When you tell people you are doing a data walk, they are immediately intrigued. Two words that are simultaneously experienced as a contradiction of sorts and a surprisingly pleasing pairing, conjuring many different imaginations of what a data walk might be.

At the eScience Institute, a hub for data science at UW, data is most often talked about as the stuff of bytes and bits and interacted with via an increasingly complex computing infrastructure and software ecosystem. Yet a host of scholars across many fields, including Critical Data Studies and Science and Technology Studies (STS), have demonstrated time and again the social, embodied, and contingent nature of data, not to mention the social and political consequences of data in use. This sociotechnical lens on data, so well articulated and researched in these fields, finds few productive ways to crossover and intervene in the practical everyday work of data science.

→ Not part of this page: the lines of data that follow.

-- ==== Sys2Proof/Machine/State.lean ====
section
/-! DEFINITION. The state of HUFCORE (spec/10_state.md R20 to R39), the input and output ports as plain data, the reasons
a step can stop, and the state after reset (spec/70_reset_and_hazards.md R251). -/

namespace Sys2Proof.Machine

/-- `MODE` (R35). -/
inductive Mode where
  | run
  | fault
  deriving DecidableEq, Repr

/-- `TSTATE`: what the last `BUILD` produced (R28). The value 3 is never written, so it is no value of the type. -/
inductive TState where
  /-- `NONE` = 0: no `BUILD` has run. -/
  | none
  /-- `EMPTY` = 1: `BUILD` ran on an empty map. -/
  | empty
  /-- `VALID` = 2: there is a tree. -/
  | valid
  deriving DecidableEq, Repr

/-- A node (R27): a leaf, or an internal node with exactly two children given by their indices. -/
inductive Node where
  | leaf (sym : Symbol) (w : Weight)
  | internal (w : Weight) (left right : NodeIdx)
  deriving DecidableEq, Repr

/-- A table by index, held sparsely: the entries that are listed, keys strictly rising (log 7). What an unlisted index
reads as is said by the table's own read in Ops.lean. -/
abbrev Memory (α : Type) := List (Nat × α)

/-- The architectural state: three tables and seventeen scalar registers (R20). `ID` is a constant (Config). -/
structure Arch where
  /-- `FREQ` (R21): the nonzero entries; an unlisted symbol reads 0. -/
  freq : Memory Count
  /-- `NODE` (R26): the entries that hold a value, index 0 first. -/
  node : List Node
  /-- `CODE` (R29): the present entries; an unlisted symbol is absent. -/
  code : Memory BitString
  /-- `MODE` (R35). -/
  mode : Mode
  /-- `TSTATE` (R28). -/
  tstate : TState
  /-- `CVALID` (R30). -/
  cvalid : Bool
  /-- `NLEAF` (R23). -/
  nleaf : BitVec 9
  /-- `NNODES` (R24). -/
  nnodes : BitVec 9
  /-- `ROOT` (R25). -/
  root : NodeIdx
  /-- `ACC` (R31). -/
  acc : Byte
  /-- `NACC` (R31). -/
  nacc : BitVec 3
  /-- `EBITS` (R32). -/
  ebits : Counter
  /-- `ESYM` (R32). -/
  esym : Counter
  /-- `DCUR` (R33). -/
  dcur : NodeIdx
  /-- `DBITS` (R34). -/
  dbits : Counter
  /-- `DSYM` (R34). -/
  dsym : Counter
  /-- `FRAME` (R36). -/
  frame : Bool
  /-- `ECAUSE` (R39). -/
  ecause : BitVec 8
  /-- `ECMD` (R39). -/
  ecmd : CmdWord
  deriving DecidableEq, Repr

/-- What the host can do to the block: send a command word (R51) or reset it (R54, R250). -/
inductive Event where
  /-- A command word on `cmd`. -/
  | command (w : CmdWord)
  /-- An event on `rst` between two commands. -/
  | reset
  /-- The command `w` is taken and an event on `rst` cuts it short after the first `k` of the items it would have emitted
  (R250). `k` is the environment's, any number (log 3). -/
  | resetDuring (w : CmdWord) (k : Nat)
  deriving DecidableEq, Repr

/-- The ports (R50). The inputs not yet taken and the record of what has been sent: the model's own fields (log 1, log 2),
no state of the block (R46). -/
structure Ports where
  /-- Input events not yet taken, the next one first. -/
  pending : List Event
  /-- Response words sent (R52), oldest first. -/
  rsp : List RspWord
  /-- Bytes emitted on `OB` (R46, R53), oldest first. -/
  ob : List Byte
  /-- Symbols emitted on `OS` (R46, R53), oldest first. -/
  os : List Symbol
  deriving DecidableEq, Repr

/-- The block and its ports. -/
structure State where
  arch : Arch
  ports : Ports
  deriving DecidableEq, Repr

/-- Where the model stops. The spec's own errors are answers and not stops (spec/60_exceptions.md R224); these name
accesses that the spec says never happen, in states that no run from reset reaches (log 5, log 8). -/
inductive Fault where
  /-- An access to a `NODE` entry that holds no value (R26). Raised by `nodeRead` (`RDNL`, `RDNW`, `DERIVE`, `DBIT`,
  `DBYTE`). Safe: the model stops where the spec gives no value. -/
  | nodeHoldsNoValue
  /-- The decoder's cursor stands on a leaf, so the field `left` or `right` read by `DecodeBit` does not exist
  (spec/00_scope.md R11: "never happens in any rule"). Raised by `decodeBit` (`DBIT`, `DBYTE`). Safe. -/
  | cursorOnLeaf
  /-- `Walk` (spec/42_code_table_deriver.md R131) went down more edges than there are nodes, so it does not end. Raised by
  `walk` (`DERIVE`). Safe. -/
  | walkDoesNotEnd
  deriving DecidableEq, Repr

/-- Where the model gives an instruction no meaning. -/
inductive Refusal where
  /-- The instruction has no meaning yet. Raised only by exec's refused arms; there are none. Safe. -/
  | notModelled (mnemonic : String)
  deriving DecidableEq, Repr

/-- The status codes of a response (spec/60_exceptions.md R221). -/
inductive Status where
  | ok
  | illegal
  | seq
  | range
  | frame
  | nocode
  | faulted
  deriving DecidableEq, Repr

/-- What one command makes of the architectural state (spec/00_scope.md R8): the new state, the response, and the items
emitted on the two streams, first one first. -/
structure Reply where
  arch : Arch
  status : Status
  data : RspData
  ob : List Byte
  os : List Symbol
  deriving DecidableEq, Repr

/-- The architectural reset state (spec/70_reset_and_hazards.md R251), the same function for reset and `CLR` (R253). -/
def Arch.reset : Arch where
  freq := []
  node := []
  code := []
  mode := .run
  tstate := .none
  cvalid := false
  nleaf := 0#9
  nnodes := 0#9
  root := 0#9
  acc := 0#8
  nacc := 0#3
  ebits := 0#48
  esym := 0#48
  dcur := 0#9
  dbits := 0#48
  dsym := 0#48
  frame := false
  ecause := 0#8
  ecmd := 0#48

/-- Ports with nothing waiting and nothing sent. -/
def Ports.idle : Ports where
  pending := []
  rsp := []
  ob := []
  os := []

/-- The machine right after reset (R251), with nothing on its ports. -/
def State.reset : State where
  arch := .reset
  ports := .idle

end Sys2Proof.Machine
end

To talk about data as human and sociotechnical, while centrally important to changing the discourse, often leaves a gap in engaging practitioners where they are and generating paths forward together. In light of this gap, we have advocated for creating more opportunities for critical data scholarship and data science practice to engage as a way to strengthen and improve them (Neff et al. 2017). What if data scientists could experience the ways data are human, embodied, and contingent, much like an ethnographer of data might? It is in this gap that the data walk becomes a compelling proposition for bridging discourse and practice and generating new collaborative forms of inquiry.

But what is a data walk? There are many possibilities.Thanks to Alison Powell, who has developed the concept and fleshed out what one version of a data walk could look like, we had a very healthy and robust place to start. Powell defines datawalking as:

“A research process for producing radical data through collaborative walks. Data walking creates a process for observing, reflecting on and seeking to intervene in how data influences civic space. By playing roles as photographers, note-takers and map-makers, participants develop ways to think about and reflect on what data might be, and what role it plays in key social issues.” (www.datawalking.org)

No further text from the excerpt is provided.